Items listed in a dataset:
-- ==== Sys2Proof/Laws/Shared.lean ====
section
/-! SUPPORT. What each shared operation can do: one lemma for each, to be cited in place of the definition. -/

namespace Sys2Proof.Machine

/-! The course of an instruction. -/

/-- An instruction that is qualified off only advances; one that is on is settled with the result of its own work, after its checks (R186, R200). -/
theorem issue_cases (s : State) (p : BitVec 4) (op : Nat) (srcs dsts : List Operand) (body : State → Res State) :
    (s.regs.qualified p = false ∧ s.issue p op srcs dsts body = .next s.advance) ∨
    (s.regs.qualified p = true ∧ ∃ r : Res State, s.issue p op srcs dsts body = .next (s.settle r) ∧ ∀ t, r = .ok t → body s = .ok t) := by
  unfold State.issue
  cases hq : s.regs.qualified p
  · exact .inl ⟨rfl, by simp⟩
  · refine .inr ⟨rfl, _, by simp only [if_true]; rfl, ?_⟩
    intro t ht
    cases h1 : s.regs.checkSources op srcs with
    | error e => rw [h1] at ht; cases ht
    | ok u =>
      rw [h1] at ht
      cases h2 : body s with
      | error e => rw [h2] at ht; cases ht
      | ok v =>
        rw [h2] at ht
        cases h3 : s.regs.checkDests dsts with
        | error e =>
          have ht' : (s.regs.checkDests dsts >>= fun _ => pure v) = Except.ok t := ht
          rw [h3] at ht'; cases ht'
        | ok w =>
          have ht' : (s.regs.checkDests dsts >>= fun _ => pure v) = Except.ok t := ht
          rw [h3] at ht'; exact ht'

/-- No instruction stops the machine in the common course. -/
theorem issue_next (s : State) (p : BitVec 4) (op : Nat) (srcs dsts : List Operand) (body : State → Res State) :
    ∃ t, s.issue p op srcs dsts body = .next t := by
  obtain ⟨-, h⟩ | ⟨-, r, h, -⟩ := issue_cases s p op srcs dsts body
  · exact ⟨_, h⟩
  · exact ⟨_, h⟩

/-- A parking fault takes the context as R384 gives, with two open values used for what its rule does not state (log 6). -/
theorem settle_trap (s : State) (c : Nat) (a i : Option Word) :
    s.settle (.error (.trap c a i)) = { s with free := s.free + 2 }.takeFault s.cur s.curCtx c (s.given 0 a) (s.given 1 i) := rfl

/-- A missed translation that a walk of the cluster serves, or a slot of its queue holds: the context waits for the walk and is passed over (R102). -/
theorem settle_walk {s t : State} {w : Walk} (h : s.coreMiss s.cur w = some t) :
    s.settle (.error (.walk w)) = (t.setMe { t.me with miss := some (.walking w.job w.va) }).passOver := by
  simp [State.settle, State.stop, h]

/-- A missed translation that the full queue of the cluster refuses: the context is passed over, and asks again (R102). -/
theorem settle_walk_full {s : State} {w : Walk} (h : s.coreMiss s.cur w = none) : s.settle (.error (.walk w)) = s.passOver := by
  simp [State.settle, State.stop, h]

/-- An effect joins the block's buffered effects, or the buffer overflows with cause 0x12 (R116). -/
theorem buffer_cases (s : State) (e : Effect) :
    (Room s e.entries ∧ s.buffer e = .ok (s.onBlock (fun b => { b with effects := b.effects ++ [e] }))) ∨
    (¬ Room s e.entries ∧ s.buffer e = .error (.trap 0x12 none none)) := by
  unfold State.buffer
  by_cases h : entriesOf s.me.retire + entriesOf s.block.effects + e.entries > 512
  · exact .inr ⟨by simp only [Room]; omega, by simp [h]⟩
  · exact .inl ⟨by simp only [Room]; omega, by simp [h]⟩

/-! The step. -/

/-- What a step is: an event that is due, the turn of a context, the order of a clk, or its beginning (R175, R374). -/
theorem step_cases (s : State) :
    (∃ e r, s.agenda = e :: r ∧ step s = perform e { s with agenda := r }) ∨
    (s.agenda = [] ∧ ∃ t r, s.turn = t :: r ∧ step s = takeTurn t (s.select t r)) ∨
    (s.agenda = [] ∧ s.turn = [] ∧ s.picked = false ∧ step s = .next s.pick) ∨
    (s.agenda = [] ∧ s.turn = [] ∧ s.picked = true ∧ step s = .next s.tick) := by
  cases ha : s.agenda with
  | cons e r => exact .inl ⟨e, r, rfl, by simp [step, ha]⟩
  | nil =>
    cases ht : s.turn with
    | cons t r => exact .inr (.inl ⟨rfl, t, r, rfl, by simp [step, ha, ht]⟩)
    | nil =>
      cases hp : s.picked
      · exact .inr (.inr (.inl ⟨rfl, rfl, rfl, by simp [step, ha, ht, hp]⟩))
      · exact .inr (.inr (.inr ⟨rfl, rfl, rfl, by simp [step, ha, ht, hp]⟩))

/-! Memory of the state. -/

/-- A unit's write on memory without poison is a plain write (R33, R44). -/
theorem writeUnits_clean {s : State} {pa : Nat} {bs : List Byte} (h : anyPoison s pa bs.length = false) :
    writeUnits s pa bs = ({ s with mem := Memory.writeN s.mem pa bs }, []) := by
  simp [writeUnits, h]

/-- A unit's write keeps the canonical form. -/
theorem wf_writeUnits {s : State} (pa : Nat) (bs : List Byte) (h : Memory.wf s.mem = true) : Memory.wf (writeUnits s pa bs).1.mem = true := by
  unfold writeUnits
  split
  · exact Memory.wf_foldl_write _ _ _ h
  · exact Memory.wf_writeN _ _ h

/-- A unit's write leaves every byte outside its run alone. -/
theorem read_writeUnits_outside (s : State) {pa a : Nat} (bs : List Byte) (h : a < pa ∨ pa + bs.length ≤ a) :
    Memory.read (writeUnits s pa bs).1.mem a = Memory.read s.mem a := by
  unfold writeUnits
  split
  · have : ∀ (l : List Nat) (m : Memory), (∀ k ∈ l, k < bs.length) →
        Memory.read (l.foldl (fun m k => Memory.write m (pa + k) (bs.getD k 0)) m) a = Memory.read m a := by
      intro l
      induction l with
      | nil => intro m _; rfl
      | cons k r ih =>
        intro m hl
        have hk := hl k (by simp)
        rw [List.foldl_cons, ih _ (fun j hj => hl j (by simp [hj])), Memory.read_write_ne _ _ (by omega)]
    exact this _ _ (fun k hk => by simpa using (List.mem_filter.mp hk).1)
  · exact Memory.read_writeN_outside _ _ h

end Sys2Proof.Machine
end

...

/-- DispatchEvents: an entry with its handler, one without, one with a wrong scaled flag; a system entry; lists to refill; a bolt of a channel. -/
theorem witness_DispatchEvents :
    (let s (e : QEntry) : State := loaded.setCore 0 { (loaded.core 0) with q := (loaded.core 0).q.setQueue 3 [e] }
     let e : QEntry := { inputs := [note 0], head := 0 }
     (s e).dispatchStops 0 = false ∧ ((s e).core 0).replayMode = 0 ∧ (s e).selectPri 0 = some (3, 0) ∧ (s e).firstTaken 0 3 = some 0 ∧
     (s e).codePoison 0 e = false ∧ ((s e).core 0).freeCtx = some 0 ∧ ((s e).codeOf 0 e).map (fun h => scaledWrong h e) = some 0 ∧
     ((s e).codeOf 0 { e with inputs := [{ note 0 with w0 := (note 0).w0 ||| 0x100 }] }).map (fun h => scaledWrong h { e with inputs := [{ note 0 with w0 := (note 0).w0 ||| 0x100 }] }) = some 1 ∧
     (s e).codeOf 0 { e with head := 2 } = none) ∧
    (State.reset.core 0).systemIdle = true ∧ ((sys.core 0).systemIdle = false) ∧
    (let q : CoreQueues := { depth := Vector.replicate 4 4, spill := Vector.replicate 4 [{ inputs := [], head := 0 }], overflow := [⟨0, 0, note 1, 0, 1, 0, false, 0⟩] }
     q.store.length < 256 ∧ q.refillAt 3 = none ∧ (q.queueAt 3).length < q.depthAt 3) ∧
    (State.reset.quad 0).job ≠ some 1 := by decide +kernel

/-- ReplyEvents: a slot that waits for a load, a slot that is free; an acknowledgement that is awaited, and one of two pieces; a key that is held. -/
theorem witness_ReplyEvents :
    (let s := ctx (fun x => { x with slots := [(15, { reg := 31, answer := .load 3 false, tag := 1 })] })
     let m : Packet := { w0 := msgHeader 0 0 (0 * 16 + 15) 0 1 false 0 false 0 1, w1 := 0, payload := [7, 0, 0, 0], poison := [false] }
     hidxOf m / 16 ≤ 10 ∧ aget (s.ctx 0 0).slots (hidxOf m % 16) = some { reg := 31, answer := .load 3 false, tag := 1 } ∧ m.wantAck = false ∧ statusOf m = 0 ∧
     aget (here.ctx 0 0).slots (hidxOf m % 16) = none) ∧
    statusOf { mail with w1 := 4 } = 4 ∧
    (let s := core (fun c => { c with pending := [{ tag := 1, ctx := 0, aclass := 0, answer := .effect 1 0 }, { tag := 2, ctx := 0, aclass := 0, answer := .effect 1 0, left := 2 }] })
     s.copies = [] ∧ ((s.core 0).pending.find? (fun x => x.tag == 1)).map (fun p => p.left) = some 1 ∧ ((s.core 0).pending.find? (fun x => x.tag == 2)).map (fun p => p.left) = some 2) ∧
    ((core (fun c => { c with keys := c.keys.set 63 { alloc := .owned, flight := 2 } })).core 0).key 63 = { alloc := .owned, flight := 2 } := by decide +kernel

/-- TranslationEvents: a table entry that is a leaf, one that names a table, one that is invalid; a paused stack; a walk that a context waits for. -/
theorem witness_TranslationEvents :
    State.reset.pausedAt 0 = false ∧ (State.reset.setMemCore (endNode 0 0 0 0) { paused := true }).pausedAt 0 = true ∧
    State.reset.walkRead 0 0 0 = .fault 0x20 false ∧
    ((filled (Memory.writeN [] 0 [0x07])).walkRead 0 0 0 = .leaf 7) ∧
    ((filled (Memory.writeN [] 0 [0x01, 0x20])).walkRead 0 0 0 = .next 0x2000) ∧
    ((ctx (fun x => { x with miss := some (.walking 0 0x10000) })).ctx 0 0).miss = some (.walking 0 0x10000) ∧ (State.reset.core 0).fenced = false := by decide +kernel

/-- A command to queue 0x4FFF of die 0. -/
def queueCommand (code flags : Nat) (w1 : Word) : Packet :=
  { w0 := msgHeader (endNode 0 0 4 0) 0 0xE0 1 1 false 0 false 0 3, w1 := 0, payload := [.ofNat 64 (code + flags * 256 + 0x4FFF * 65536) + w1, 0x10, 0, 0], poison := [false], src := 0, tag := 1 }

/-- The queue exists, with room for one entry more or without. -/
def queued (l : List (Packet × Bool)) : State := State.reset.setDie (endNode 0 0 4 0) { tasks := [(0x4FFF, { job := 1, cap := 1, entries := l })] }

--

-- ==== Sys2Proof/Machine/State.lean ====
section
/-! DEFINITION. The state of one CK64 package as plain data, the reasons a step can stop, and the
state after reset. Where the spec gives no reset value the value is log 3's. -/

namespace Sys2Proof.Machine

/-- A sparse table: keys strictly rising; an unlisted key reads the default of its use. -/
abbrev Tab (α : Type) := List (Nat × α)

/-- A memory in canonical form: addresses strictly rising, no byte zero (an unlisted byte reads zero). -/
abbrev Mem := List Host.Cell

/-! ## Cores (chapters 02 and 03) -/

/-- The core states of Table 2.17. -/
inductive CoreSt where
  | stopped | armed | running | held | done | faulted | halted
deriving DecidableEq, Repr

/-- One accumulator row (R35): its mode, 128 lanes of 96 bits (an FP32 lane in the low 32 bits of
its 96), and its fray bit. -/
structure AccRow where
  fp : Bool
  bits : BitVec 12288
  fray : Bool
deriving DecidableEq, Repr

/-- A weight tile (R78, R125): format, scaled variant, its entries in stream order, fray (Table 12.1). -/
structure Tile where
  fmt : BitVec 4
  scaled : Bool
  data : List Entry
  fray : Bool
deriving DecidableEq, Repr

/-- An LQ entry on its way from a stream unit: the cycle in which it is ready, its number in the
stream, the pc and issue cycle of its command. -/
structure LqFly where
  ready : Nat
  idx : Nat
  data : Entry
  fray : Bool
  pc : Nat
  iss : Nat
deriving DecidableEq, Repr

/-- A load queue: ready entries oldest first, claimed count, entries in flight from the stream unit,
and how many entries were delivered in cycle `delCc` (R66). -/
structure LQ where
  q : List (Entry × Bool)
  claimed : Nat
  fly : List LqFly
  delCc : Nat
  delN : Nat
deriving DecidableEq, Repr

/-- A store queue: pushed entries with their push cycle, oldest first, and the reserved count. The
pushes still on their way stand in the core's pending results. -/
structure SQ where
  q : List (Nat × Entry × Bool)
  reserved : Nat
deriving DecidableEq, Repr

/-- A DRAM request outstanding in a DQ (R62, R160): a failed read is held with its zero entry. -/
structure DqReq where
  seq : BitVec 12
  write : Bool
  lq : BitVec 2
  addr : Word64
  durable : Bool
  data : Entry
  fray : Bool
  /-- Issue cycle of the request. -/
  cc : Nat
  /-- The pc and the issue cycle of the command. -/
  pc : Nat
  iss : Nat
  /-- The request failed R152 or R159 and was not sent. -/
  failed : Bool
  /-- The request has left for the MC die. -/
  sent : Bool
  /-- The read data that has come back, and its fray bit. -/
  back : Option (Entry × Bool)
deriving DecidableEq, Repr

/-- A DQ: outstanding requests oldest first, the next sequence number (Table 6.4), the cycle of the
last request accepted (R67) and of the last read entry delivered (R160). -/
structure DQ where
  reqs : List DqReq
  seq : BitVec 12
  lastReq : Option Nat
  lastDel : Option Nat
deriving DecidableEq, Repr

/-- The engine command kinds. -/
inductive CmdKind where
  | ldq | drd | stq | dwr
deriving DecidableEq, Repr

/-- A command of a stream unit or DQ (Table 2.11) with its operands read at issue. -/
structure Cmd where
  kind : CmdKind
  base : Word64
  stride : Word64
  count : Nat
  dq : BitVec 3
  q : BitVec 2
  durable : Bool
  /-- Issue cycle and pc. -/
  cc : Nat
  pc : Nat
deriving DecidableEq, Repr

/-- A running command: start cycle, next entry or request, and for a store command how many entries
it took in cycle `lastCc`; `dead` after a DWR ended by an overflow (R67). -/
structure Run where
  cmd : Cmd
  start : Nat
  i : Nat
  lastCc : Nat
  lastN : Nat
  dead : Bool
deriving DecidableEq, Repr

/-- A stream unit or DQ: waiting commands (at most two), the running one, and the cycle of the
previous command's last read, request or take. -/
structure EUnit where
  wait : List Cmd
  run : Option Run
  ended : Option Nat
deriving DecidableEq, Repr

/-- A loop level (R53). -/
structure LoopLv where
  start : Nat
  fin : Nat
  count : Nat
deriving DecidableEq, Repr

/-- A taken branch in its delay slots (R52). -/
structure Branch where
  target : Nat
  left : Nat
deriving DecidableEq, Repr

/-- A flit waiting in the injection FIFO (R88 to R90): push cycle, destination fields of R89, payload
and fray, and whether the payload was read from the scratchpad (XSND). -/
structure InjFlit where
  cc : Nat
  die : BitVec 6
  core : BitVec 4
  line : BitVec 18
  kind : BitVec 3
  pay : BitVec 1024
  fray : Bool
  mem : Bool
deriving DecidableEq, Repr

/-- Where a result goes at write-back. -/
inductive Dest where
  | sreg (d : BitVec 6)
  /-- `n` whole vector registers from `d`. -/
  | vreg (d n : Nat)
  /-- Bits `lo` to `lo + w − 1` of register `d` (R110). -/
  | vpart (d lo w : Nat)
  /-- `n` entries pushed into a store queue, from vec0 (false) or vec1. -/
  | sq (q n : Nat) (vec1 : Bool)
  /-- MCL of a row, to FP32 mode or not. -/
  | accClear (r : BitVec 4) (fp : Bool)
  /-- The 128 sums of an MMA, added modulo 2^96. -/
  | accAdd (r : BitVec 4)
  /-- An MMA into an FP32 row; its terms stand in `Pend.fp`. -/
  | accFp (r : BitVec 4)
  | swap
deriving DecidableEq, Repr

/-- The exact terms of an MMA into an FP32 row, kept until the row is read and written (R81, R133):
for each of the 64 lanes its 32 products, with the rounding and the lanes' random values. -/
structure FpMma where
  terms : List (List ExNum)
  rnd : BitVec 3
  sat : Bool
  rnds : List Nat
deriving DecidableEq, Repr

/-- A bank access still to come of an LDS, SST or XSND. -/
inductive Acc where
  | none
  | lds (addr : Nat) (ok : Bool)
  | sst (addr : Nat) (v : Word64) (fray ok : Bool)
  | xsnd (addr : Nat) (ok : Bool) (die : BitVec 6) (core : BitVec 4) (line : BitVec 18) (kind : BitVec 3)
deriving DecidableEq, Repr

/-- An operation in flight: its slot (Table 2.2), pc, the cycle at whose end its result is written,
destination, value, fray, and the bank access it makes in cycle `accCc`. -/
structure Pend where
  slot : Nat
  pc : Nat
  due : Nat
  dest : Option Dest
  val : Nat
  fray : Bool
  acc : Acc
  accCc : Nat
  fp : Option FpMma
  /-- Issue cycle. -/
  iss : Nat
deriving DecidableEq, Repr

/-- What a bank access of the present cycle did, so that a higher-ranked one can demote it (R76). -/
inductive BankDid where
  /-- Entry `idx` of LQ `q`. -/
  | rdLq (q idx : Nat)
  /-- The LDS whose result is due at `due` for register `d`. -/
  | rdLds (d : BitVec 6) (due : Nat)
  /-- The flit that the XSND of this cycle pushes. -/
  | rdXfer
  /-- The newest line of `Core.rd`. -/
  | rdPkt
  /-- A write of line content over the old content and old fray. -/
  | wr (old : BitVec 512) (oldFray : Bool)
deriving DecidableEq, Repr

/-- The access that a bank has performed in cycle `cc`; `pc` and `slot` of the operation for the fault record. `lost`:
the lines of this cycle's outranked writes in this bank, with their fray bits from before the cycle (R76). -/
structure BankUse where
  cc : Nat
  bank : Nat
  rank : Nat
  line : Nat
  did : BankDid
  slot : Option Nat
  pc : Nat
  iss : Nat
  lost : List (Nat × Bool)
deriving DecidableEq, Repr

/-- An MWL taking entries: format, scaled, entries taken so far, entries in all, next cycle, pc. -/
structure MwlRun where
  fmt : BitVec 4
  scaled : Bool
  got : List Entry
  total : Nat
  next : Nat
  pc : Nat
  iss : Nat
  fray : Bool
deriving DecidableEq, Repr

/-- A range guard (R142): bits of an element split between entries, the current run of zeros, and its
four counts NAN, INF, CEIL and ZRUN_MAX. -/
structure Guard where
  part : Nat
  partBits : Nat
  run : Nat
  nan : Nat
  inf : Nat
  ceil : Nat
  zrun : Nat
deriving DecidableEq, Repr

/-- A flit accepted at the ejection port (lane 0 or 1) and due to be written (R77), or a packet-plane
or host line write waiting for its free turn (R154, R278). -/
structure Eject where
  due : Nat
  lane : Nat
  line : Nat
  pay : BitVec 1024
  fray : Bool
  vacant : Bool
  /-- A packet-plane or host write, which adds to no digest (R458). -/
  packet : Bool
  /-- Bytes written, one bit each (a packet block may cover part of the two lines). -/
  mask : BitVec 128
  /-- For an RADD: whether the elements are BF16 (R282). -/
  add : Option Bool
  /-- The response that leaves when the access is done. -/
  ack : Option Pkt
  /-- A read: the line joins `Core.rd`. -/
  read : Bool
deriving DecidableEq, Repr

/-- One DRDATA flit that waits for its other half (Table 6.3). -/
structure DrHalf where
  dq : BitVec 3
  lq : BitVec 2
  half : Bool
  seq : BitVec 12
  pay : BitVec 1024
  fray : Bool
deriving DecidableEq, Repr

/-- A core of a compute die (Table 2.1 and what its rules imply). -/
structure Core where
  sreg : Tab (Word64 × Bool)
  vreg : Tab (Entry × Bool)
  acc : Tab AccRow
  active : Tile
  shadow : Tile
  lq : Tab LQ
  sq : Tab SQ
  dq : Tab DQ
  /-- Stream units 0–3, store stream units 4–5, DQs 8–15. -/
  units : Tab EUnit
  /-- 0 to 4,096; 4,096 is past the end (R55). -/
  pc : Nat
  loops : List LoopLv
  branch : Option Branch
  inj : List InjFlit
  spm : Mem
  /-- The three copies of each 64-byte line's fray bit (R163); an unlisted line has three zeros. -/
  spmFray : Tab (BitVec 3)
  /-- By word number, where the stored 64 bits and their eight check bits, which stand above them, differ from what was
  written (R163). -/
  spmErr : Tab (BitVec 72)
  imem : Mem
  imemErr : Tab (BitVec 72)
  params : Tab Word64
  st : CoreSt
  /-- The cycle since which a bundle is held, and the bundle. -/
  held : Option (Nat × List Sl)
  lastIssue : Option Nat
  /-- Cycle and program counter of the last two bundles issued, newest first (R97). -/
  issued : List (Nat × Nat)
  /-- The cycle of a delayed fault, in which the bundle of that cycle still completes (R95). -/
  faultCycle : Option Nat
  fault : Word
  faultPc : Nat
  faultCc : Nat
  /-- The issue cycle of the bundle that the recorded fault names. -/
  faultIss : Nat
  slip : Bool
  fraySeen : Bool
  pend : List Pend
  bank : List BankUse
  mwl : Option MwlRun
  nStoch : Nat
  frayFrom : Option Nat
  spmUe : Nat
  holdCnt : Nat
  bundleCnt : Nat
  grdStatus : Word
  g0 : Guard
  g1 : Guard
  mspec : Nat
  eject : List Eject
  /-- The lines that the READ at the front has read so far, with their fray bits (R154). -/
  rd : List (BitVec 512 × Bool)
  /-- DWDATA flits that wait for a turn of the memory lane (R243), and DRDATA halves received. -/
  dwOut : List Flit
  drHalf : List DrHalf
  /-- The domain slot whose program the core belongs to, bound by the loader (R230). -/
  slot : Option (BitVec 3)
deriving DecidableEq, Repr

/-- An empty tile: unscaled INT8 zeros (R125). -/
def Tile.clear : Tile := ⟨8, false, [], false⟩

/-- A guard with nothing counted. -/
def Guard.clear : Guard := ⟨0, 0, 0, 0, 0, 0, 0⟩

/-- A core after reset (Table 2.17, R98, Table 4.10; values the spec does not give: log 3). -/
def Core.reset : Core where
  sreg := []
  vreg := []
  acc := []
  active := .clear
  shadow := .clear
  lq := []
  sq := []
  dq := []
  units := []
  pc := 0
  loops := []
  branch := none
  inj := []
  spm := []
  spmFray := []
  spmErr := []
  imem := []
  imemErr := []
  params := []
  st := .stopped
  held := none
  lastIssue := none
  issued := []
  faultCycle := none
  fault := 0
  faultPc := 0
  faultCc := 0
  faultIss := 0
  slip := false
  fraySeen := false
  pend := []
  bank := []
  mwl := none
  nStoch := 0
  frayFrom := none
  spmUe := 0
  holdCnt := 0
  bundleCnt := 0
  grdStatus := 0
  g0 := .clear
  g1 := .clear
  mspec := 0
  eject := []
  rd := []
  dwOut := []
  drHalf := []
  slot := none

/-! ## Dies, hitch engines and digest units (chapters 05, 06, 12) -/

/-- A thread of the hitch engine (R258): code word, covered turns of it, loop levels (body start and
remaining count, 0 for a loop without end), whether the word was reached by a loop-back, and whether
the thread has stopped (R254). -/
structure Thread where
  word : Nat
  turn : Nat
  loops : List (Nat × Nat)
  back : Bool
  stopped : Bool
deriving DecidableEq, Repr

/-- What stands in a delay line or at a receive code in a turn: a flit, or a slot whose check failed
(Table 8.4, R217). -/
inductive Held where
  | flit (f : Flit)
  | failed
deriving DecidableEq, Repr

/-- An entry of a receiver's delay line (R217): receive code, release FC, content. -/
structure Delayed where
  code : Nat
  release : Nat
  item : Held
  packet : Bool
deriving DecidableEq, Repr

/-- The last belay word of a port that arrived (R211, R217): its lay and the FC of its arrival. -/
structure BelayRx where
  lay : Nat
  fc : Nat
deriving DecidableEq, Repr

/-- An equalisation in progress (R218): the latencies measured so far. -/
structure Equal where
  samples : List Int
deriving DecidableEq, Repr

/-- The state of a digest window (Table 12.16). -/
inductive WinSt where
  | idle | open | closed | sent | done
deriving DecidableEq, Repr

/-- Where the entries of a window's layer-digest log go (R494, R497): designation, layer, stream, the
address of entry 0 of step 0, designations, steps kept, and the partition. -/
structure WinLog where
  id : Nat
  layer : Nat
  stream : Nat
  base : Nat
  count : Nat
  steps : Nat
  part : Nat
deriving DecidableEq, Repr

## Exercise description
Using the data above, repeat exactly the lines that begin at the line with "-- ==== Sys2Proof/Laws/Shared.lean" and end at the line with "cases hq : s.regs.qualified p", both ends included.

## Result of the task
-- ==== Sys2Proof/Laws/Shared.lean ====
section
/-! SUPPORT. What each shared operation can do: one lemma for each, to be cited in place of the definition. -/

namespace Sys2Proof.Machine

/-! The course of an instruction. -/

/-- An instruction that is qualified off only advances; one that is on is settled with the result of its own work, after its checks (R186, R200). -/
theorem issue_cases (s : State) (p : BitVec 4) (op : Nat) (srcs dsts : List Operand) (body : State → Res State) :
    (s.regs.qualified p = false ∧ s.issue p op srcs dsts body = .next s.advance) ∨
    (s.regs.qualified p = true ∧ ∃ r : Res State, s.issue p op srcs dsts body = .next (s.settle r) ∧ ∀ t, r = .ok t → body s = .ok t) := by
  unfold State.issue
  cases hq : s.regs.qualified p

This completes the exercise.